Supplied data >>
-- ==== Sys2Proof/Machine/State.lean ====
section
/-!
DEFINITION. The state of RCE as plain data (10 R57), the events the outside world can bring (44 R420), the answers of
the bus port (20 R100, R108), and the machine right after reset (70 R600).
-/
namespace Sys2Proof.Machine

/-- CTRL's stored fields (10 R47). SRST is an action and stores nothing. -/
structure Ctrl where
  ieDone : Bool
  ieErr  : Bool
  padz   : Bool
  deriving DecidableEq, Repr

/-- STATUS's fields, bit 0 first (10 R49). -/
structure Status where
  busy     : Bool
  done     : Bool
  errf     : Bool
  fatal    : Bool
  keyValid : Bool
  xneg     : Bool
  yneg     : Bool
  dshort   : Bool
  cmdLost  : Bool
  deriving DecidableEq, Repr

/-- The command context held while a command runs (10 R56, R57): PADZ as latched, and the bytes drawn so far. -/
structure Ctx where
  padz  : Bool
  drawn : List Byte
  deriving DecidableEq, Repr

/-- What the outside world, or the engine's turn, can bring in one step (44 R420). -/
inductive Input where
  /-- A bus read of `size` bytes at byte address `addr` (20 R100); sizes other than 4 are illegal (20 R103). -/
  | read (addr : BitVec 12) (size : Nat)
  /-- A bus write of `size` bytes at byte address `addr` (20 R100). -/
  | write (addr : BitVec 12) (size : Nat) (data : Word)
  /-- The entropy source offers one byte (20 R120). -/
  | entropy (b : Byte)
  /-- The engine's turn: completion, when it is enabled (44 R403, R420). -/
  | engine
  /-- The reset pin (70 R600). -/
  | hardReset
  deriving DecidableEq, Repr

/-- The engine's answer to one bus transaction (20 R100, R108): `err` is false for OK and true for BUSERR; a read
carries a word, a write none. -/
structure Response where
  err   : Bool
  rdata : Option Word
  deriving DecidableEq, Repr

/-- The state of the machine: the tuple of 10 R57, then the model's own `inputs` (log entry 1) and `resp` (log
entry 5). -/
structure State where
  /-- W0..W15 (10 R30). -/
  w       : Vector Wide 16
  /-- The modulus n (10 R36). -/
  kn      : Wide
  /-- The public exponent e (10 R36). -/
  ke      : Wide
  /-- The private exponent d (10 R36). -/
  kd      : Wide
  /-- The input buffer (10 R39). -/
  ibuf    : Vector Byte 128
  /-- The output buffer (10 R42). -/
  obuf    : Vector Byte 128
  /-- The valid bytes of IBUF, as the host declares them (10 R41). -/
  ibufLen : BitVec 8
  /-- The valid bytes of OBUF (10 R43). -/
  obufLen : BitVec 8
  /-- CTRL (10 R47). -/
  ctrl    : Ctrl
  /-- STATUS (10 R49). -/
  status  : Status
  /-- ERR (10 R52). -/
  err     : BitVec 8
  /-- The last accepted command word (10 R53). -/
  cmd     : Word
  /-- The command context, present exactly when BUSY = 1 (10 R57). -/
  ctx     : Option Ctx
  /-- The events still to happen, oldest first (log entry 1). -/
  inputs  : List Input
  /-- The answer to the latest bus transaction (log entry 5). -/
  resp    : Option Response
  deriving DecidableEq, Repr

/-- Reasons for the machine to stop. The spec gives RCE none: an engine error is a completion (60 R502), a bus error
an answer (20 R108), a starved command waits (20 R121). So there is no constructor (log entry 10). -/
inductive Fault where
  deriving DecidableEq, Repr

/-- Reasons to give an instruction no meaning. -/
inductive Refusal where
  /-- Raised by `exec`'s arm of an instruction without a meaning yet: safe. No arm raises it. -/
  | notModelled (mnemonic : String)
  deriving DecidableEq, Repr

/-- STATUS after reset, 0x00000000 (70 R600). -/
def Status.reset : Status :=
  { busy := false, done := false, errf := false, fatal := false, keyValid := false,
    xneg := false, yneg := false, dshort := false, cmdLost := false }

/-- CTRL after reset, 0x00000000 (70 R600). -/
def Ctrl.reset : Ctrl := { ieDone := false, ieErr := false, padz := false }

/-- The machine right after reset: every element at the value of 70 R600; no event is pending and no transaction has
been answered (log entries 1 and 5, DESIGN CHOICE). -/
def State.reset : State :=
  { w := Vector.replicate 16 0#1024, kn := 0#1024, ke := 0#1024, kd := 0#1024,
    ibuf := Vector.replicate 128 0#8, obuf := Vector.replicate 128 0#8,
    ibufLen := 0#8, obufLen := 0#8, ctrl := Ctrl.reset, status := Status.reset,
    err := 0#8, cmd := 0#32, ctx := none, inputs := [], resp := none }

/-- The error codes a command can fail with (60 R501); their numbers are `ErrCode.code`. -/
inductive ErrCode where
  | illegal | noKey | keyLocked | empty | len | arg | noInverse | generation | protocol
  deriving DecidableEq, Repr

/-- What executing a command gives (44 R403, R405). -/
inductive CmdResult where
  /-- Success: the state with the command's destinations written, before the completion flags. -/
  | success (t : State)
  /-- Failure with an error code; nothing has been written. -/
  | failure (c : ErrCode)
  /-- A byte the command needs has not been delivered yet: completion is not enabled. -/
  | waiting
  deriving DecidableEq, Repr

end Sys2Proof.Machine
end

Goal of the exercise >> Considering only the material above, set down every line from the one with "carries a word, a write none. -/" to the one with "structure State where", inclusive, exactly as written.

Output >>
carries a word, a write none. -/
structure Response where
  err   : Bool
  rdata : Option Word
  deriving DecidableEq, Repr

/-- The state of the machine: the tuple of 10 R57, then the model's own `inputs` (log entry 1) and `resp` (log
entry 5). -/
structure State where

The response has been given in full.